Читаем Алмаз раджи полностью

Мы никак не могли понять, где он добывает выпивку. Сколько мы его ни выслеживали, это оставалось тайной. Когда мы в лоб спрашивали его об этом, он, будучи пьяным, только хихикал, а в трезвом виде клятвенно заверял, что не берет в рот ничего крепче воды.

В общем, Эрроу был не только совершенно бесполезен, но и оказывал разлагающее влияние на команду. Долго так продолжаться не могло, и никто особенно не удивился, когда однажды ночью во время сильной качки наш штурман бесследно исчез.

– Ясное дело – свалился за борт! – подвел итог капитан. – Это, джентльмены, избавило нас от необходимости заковать его в кандалы.

Так мы остались без штурмана. Надо было заменить его кем-нибудь из состава команды, и выбор пал на боцмана Джоба Эндерсона. Так он и остался на двух должностях – боцмана и штурмана. Сквайр Трелони, немало путешествовавший и имевший некоторые познания в морском деле, тоже пригодился и, случалось, становился на вахту в хорошую погоду. Наш второй боцман, Израэль Хендс, был опытным старым моряком, и ему можно было доверить любую работу на судне. Он, между прочим, дружил с Долговязым Джоном Сильвером, а раз уж я упомянул это имя, придется рассказать о нем поподробнее.

Нашего кока матросы почему-то называли Окороком.

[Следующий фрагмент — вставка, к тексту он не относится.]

/-! Fetch (02 R42, R61; 05 R123). -/

/-- The stream fetches the word at `va` from address `b` of the memory space: an entry with execute permission holds it, it is owned, without an error, not expired, and no store of a launch leaves its old value to be seen; `k` numbers the words of the instruction. -/
structure Fetches (a : Agent) (k : Nat) (s : State) (va : W64) (b : Nat) : Prop where
  window : ∃ tgt, translate s a (s.task a) va .fetch = .ok tgt ∧ loadAddr s (s.partOf a) tgt = some b
  owned : s.owned b = true
  sound : s.eccHit b 4 = false
  current : s.expired b = false
  stored : s.old.getD k 0 = 0 ∨ tget? s.attr.prior (b / 4) = none

/-- The stream of the agent can issue, no CLD of its task waits, and it stands on no predicted arm. -/
structure Issues (a : Agent) (s : State) : Prop where
  cur : s.cur = a
  live : s.live a = true
  noCell : a.kind = .access → (s.task a).a.loads.any (·.waiting) = false
  noArm : a.kind = .execute → (s.task a).x.arm = none

/-- What issues of a word whose guard is off: it reads its guard and takes its literal word (02 R45). -/
def skipped (i : Instr) : WordInfo := both i.guard (i.roles.filter fun r => r.lit?.isSome)

/-! Operands of the access stream and of control cores, which read registers as they are (02 R46; 04 R91). -/

/-- The value of a scalar source. -/
def srcVal (t : Task) : Scalar → W64
  | .lit w => w.signExtend 64
  | .zr => 0#64
  | .s n => tget 0#64 t.regs n.val
  | .lr => tget 0#64 t.regs keyLr
  | .sp => tget 0#64 t.regs keySp
  | .sq _ => 0#64

/-- Key of a scalar destination in the register file, if it is a register. -/
def dstKey : SDst → Option Nat
  | .s n => some n.val
  | .lr => some keyLr
  | .sp => some keySp
  | _ => none

/-- A value written to a scalar destination by the access stream, in word `seq`: a register holds it and waits for no load; zr discards it; sq0-sq3 receive an entry, unless the execute stream has ended (02 R46, R48; 04 R97). -/
def written (seq : Nat) (d : SDst) (v : W64) (t : Task) : Task :=
  match d with
  | .zr => t
  | .s n => { t with regs := tput t.regs n.val v, a := { t.a with pend := tdel t.a.pend n.val } }
  | .lr => { t with regs := tput t.regs keyLr v, a := { t.a with pend := tdel t.a.pend keyLr } }
  | .sp => { t with regs := tput t.regs keySp v, a := { t.a with pend := tdel t.a.pend keySp } }
  | .sq n =>
    if t.x.ended then t else { t with q := { t.q with sq := tput t.q.sq n.val (tget [] t.q.sq n.val ++ [{ seq := seq, val := some v }]) } }

/-! Predicates and branches. -/

/-- The value of a predicate in a stream: an execute stream reads p0-p7 as their entry value 0 (04 R93). -/
def predVal (a : Agent) (t : Task) (p : Pred) : Bool := !(a.kind == .execute && decide (p.val < 8)) && t.preds.getLsbD p.val

/-- A read of the predicate by the stream is no read before a bound (02 R51). -/
def predLanded (a : Agent) (t : Task) (p : Pred) : Prop := a.kind = .access ∨ p.val < 8 ∨ early t (keyPred p) t.x.clk = false

/-- The guard's predicate, as the stream reads it, turns the word off (02 R43, R44; 04 R93). -/
def guardOff (a : Agent) (t : Task) : Guard → Prop
  | .always => False
  | .onTrue p => predLanded a t p ∧ predVal a t p = false
  | .onFalse p => predLanded a t p ∧ predVal a t p = true

/-- The stream of the agent stands at an address; a taken branch of an execute stream costs `cost` clocks in all (04 R113). -/
def jumped (a : Agent) (target : W64) (cost : Nat) (t : Task) : Task :=
  let t := t.setPc a.kind target
  if a.kind == .execute then { t with x := { t.x with clk := t.x.clk + (cost - 1) } } else t

/-! Accesses of the access stream and of control cores (05 R123, R131; 06 R140-R142). -/

/-- The old value of a register that a word both reads and writes. -/
def dstVal (t : Task) : SDst → W64
  | .s n => tget 0#64 t.regs n.val
  | .lr => tget 0#64 t.regs keyLr
  | .sp => tget 0#64 t.regs keySp
  | _ => 0#64

/-- An access at `va` meets no error: it is aligned, its window entry translates it, and what it reads has not expired (05 R123, R131; 13 R374). -/
structure Reaches (a : Agent) (s : State) (va : W64) (align : Nat) (k : AccKind) (tgt : Target) : Prop where
  aligned : va.toNat % align = 0
  window : translate s a (s.task a) va k = .ok tgt
  current : k = .load ∨ k = .atomic → ∀ b, loadAddr s (s.partOf a) tgt = some b → s.expired b = false

/-- Element `j` of a queued access, not performed yet. -/
def element (j : Nat) (va : W64) (tgt : Target) (n : Nat) (data : W64) : AccElem :=
  { j := j, va := va, tgt := tgt, n := n, data := data, done := false }

/-- The 4-byte elements of a vector access, by number and address: each of them meets no error (05 R133). -/
def Elements (a : Agent) (s : State) (k : AccKind) : List (Nat × W64) → List AccElem → Prop
  | [], [] => True
  | x :: l, e :: es => (Reaches a s x.2 4 k e.tgt ∧ e = element x.1 x.2 e.tgt 4 0#64) ∧ Elements a s k l es
  | _, _ => False

/-- The destination of a load is claimed: a register waits for word `seq`, a queue entry stands for its value (04 R96-R98). -/
def claimed (seq : Nat) (dst : LoadDst) (ready : Bool) (t : Task) : Task :=
  match dst with
  | .none => t
  | .reg k => { t with a := { t.a with pend := tput t.a.pend k seq } }
  | .sq n => if t.x.ended then t else { t with q := { t.q with sq := tput t.q.sq n (tget [] t.q.sq n ++ [{ seq := seq, val := none }]) } }
  | .vq n =>
    if t.x.ended then t
    else { t with q := { t.q with vq := tput t.q.vq n (tget [] t.q.vq n ++ [{ seq := seq, data := [], ready := ready }]) } }

/-- A load stands last in the load queue; one without elements is complete at once. -/
def loading (x : Access) (t : Task) : Task :=
  if x.elems.isEmpty then t else { t with a := { t.a with loads := t.a.loads ++ [x] } }

/-- A store stands last in the store queue; a store or an atomic has a forwarding-table entry if one is free. -/
def storing (x : Access) (t : Task) : Task :=
  if x.elems.isEmpty then t else { t with a := { t.a with stores := t.a.stores ++ [{ x with fwd := x.op.forwards && fwdRoom t }] } }

/-! Accesses performed at their homes (06 R140-R148). -/

/-- Entry `i` of the load or store queue of the agent's task is `x`, and nothing keeps its element `e` from being performed now. -/
structure Performs (a : Agent) (s : State) (inStore : Bool) (i : Nat) (x : Access) (e : AccElem) : Prop where
  running : (s.task? a).isSome = true
  accessing : s.accessing a x.seq = true
  entry : (if inStore then (s.task a).a.stores else (s.task a).a.loads)[i]? = some x
  home : x.waiting = false
  elem : x.elems.find? (fun f => f.j == e.j && !f.done) = some e
  free : elemBlocked s a (s.task a) inStore ((if inStore then (s.task a).a.stores else (s.task a).a.loads).take i) x e = none

/-- The agent whose queued access an event performs. -/
def performer (ctl : Bool) (n : Nat) : Agent := if ctl then .control n else .access n

/-- A queue after element `j` of its entry `i` has been performed: an access whose elements have all been performed leaves it. -/
def afterElem (i j : Nat) (x : Access) (q : List Access) (f : Access → Access) : List Access :=
  if (elemDone j x).open_.isEmpty then ldel q i else lmod q i fun y => f (elemDone j y)

/-- A store of bytes reaches memory: `bs` stand from address `b` on, and every other byte is as before, but for the page of `b` if it had expired (13 R374). -/
def Wrote (s t : State) (b : Nat) (bs : List Byte) : Prop :=
  (∀ k, k < bs.length → t.byte (b + k) = bs.getD k 0#8) ∧
  (∀ d, (d < b ∨ b + bs.length ≤ d) → (s.expired b = false ∨ d / 4096 ≠ b / 4096) → t.byte d = s.byte d)

/-- The bytes of memory are as before. -/
def SameBytes (s t : State) : Prop := ∀ d, t.byte d = s.byte d

/-! Commands of the access stream to engines (08 R197-R199; 13 R359). -/

/-- The engine that a control word of a copy names: ENG, or with AUTO the one with the most free entries, the lowest on a tie (08 R197). -/
def Names (s : State) (g : Nat) (ctl : W64) (e : Nat) : Prop :=
  if ctl.getLsbD 18 then e < 4 ∧ (∀ f, f < 4 → freeEntries s g f ≤ freeEntries s g e) ∧ (∀ f, f < e → freeEntries s g f < freeEntries s g e)
  else e = (ctl.extractLsb' 16 2).toNat

/-- A control word that keeps R197 and names a barrier of the partition, an engine and a free entry of its queue. -/
structure Accepts (s : State) (p g : Nat) (ctl : W64) (e : Nat) : Prop where
  bits : ctl.toNat < 2 ^ 20
  auto : ctl.getLsbD 18 = true → (ctl.extractLsb' 16 2).toNat = 0
  barrier : ctl.getLsbD 14 = true → s.hasCluster p ((ctl.extractLsb' 0 14).toNat / 64) = true ∧ (ctl.extractLsb' 0 14).toNat < 12288
  engine : Names s g ctl e
  room : freeEntries s g e ≠ 0

/-- The task has sent one more engine command (02 R45; 08 R199). -/
def counted (t : Task) : Task := { t with cmdx := t.cmdx + 1 }

/-- Engine `e` of cluster `g` has one more command, which came from the agent's task with that control word, and the other engines are as before. -/
def Enqueued (a : Agent) (s t : State) (g e : Nat) (ctl : W64) (cmd : CopyCmd) : Prop :=
  let u := s.task a
  t.copyQueue g e = s.copyQueue g e ++ [cmd] ∧ (∀ h f, ¬ (h = g ∧ f = e) → t.copyQueue h f = s.copyQueue h f) ∧
  cmd.by_.task = u.ident ∧ cmd.by_.idx = u.cmdx ∧ cmd.by_.seq = u.a.seq ∧ cmd.view = s.view a ∧ cmd.row = 0 ∧ cmd.x = 0 ∧ cmd.wait = none ∧ cmd.captured = false ∧
  cmd.ctl.seq = ctl.getLsbD 19 ∧ cmd.ctl.recEvt = ctl.getLsbD 15 ∧ cmd.ctl.baren = ctl.getLsbD 14 ∧ cmd.ctl.bar = (ctl.extractLsb' 0 14).toNat

/-- A store of `8 * n` bytes at `va` and address `b`, in elements of eight bytes (06 R140). -/
def octets (n : Nat) (va : W64) (b : Nat) (bs : List Byte) : List AccElem :=
  (List.range n).map fun i =>
    element i (va + BitVec.ofNat 64 (8 * i)) (.byte (b + 8 * i)) 8 (BitVec.ofNat 64 (leValue ((bs.drop (8 * i)).take 8)))

/-- Queue `q` of cluster `g` is `k`, and every other queue is as before. -/
def QueueIs (s t : State) (g q : Nat) (k : TaskQueue) : Prop :=
  t.queue g q = k ∧ ∀ h r, ¬ (h = g ∧ r = q) → t.queue h r = s.queue h r

/-- A word that neither issues nor traps: its stream waits (01 R22; 02 R48). -/
def Holds (i : Instr) (a : Agent) (s : State) (w : HoldWhy) : Prop := exec i s = .next (holdStep a w s)

/-- A word that waits in the same way, and keeps the operand that it has read in memory (08 R199; 11 R309, R315, R326). -/
def Keeps (i : Instr) (a : Agent) (s : State) (bs : List Byte) (w : HoldWhy) : Prop :=
  exec i s = .next ((holdStep a w s).modTask a fun t => { t with a := { t.a with kept := some bs } })

/-- A word that traps with a code, an address of 0, and no other effect. -/
def Traps (i : Instr) (a : Agent) (s : State) (c : TrapCode) : Prop := exec i s = .next (takeTrap a { code := c } false none s)

/-! What an instruction leaves alone. -/

/-- Everything but the cores and the clusters is as before: memory and its attributes, partitions, the platform, the module's time. -/
def SameOutside (s t : State) : Prop :=
  t.mem = s.mem ∧ t.attr = s.attr ∧ t.parts = s.parts ∧ t.plat = s.plat ∧ t.modl = s.modl ∧ t.agenda = s.agenda

/-- The vector unit, the engines and DMR of every core are as before, and so is every task but the agent's own. -/
def SameCores (a : Agent) (s t : State) : Prop :=
  (∀ c, (t.core c).vec = (s.core c).vec ∧ (t.core c).eng = (s.core c).eng ∧ (t.core c).dmr = (s.core c).dmr) ∧
  (∀ b : Agent, b.core? ≠ a.core? ∨ (a.core? = none ∧ b ≠ a) → t.task? b = s.task? b)

/-- The word completes with an effect on its task alone: a next state, in which the task of its agent is `f` of the task it has at its effect, and everything outside that task is left alone. -/
def Completes (i : Instr) (w : WordInfo) (a : Agent) (s : State) (f : Task → Task) : Prop :=
  ∃ t, exec i s = .next t ∧ t.task a = settled a (f (entered w a (s.task a))) ∧ SameOutside s t ∧ SameCores a s t

/-! Vector words (02 R51; 07 R162-R168). -/

/-- No result of the execute stream is on its way at its clock: every read gives what was written last (02 R51). -/
def Landed (t : Task) : Prop := t.scoreboard = true ∨ ∀ k, tget 0 t.x.ready k ≤ t.x.clk

/-- The value of a scalar source of the execute stream (04 R93, R96). -/
def xVal (t : Task) : Scalar → W64
  | .lit w => w.signExtend 64
  | .zr => 0#64
  | .s n => if 48 ≤ n.val then tget 0#64 t.regs n.val else tget 0#64 t.entry n.val
  | .lr => tget 0#64 t.entry keyLr
  | .sp => tget 0#64 t.entry keySp
  | .sq n => ((tget [] t.q.sq n.val).head?.bind (·.val)).getD 0#64

/-- Element `e` of register group `r`, and bit `e` of mask group `m` (07 R162). -/
def vElem (v : VecState) (r e : Nat) : W32 := tget 0#32 (tget [] v.v (r + e / 1024)) (e % 1024)
def mBit (v : VecState) (m e : Nat) : Bool := (tget 0#1024 v.m (m + e / 1024)).getLsbD (e % 1024)

/-- Element `e` of a source: of its group, or of the row group at the head of its queue, whose first element has the number 256 x RGC (07 R166). -/
def vVal (t : Task) (v : VecState) (x : VReg) (e : Nat) : W32 :=
  match x with
  | .v n => vElem v n.val e
  | .vq n => tget 0#32 (((tget [] t.q.vq n.val).head?.map (·.data)).getD []) (e - 256 * cfgRGC v.vcfg)
  | .vqs => 0#32

/-- The fields name multiples of G (07 R165). -/
def Grouped (cfg : W64) (fields : List VReg) : Prop := ∀ n, VReg.v n ∈ fields → n.val % 2 ^ cfgLG cfg = 0

/-- Element `e` is active: in the range, below VL, and selected by m0 for a masked form (07 R164). -/
def VActive (v : VecState) (r : VRange) (masked : Bool) (e : Nat) : Bool :=
  decide (r.base ≤ e) && decide (e < r.base + r.count) && decide (e < cfgVL v.vcfg) && (!masked || mBit v 0 e)

/-- What element `e` of the range becomes (07 R164): an active one its result; an inactive one 0 or its old value by MZ; a tail one 0 or its old value by TZ. -/
def chosen {α : Type} (v : VecState) (masked : Bool) (e : Nat) (zero new old : α) : α :=
  if e < cfgVL v.vcfg then (if !masked || mBit v 0 e then new else if cfgMZ v.vcfg then zero else old)
  else if cfgTZ v.vcfg then zero else old

/-- The elements `lo` to `hi - 1` of register group `d` are those of `g`, and every other element of every register is as before. -/
def GroupIs (v v' : VecState) (d lo hi : Nat) (g : Nat → W32) : Prop :=
  ∀ r k, k < 1024 → tget 0#32 (tget [] v'.v r) k =
    if d ≤ r ∧ lo ≤ 1024 * (r - d) + k ∧ 1024 * (r - d) + k < hi then g (1024 * (r - d) + k) else tget 0#32 (tget [] v.v r) k

/-- The same for bits of mask group `m`. -/
def MaskIs (v v' : VecState) (m lo hi : Nat) (g : Nat → Bool) : Prop :=
  ∀ r k, k < 1024 → (tget 0#1024 v'.m r).getLsbD k =
    if m ≤ r ∧ lo ≤ 1024 * (r - m) + k ∧ 1024 * (r - m) + k < hi then g (1024 * (r - m) + k) else (tget 0#1024 v.m r).getLsbD k

/-- The queue heads that a word's fields pop are gone, and the other queues between the streams are as before, but for vqs. -/
def Popped (rs : List Role) (q q' : Queues) : Prop :=
  q'.cq = q.cq ∧ q'.pq = q.pq ∧
  (∀ n : Fin 4, (Role.vsrc (.vq n) ∈ rs → tget [] q'.vq n.val = (tget [] q.vq n.val).drop 1) ∧ (Role.vsrc (.vq n) ∉ rs → tget [] q'.vq n.val = tget [] q.vq n.val)) ∧
  (∀ n : Fin 4, (Role.src (.sq n) ∈ rs → tget [] q'.sq n.val = (tget [] q.sq n.val).drop 1) ∧ (Role.src (.sq n) ∉ rs → tget [] q'.sq n.val = tget [] q.sq n.val))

На шхуне он привязывал костыль веревкой к шее, чтобы освободить руки, и очень забавно было следить за тем, как он, упираясь костылем в переборки, приспосабливался к качке и возился со стряпней так же ловко, как на суше. Еще любопытней было видеть, с какой ловкостью и быстротой он пересекал палубу во время шторма, цепляясь за специально протянутые для него канаты, которые матросы называли «серьгами Долговязого Джона». Все, кому доводилось знавать его раньше, очень сожалели, что Сильвер уже не таков, как был в молодости.

– Окорок – не простой человек, – говорил мне боцман, – он учился в школе и может говорить как по книге, когда захочет. А отважен он, как сущий лев! Я однажды видел, как он без оружия расправился с четверыми молодчиками!

Вся команда относилась к Сильверу с почтением и прислушивалась к его словам. Он умел найти подход к каждому и нужное слово. Ко мне он относился дружелюбно и всегда радовался, когда я навещал его на камбузе, который содержался в образцовом порядке. Надраенная до блеска и аккуратно развешанная на переборках посуда сверкала, а в углу стояла клетка со старым попугаем.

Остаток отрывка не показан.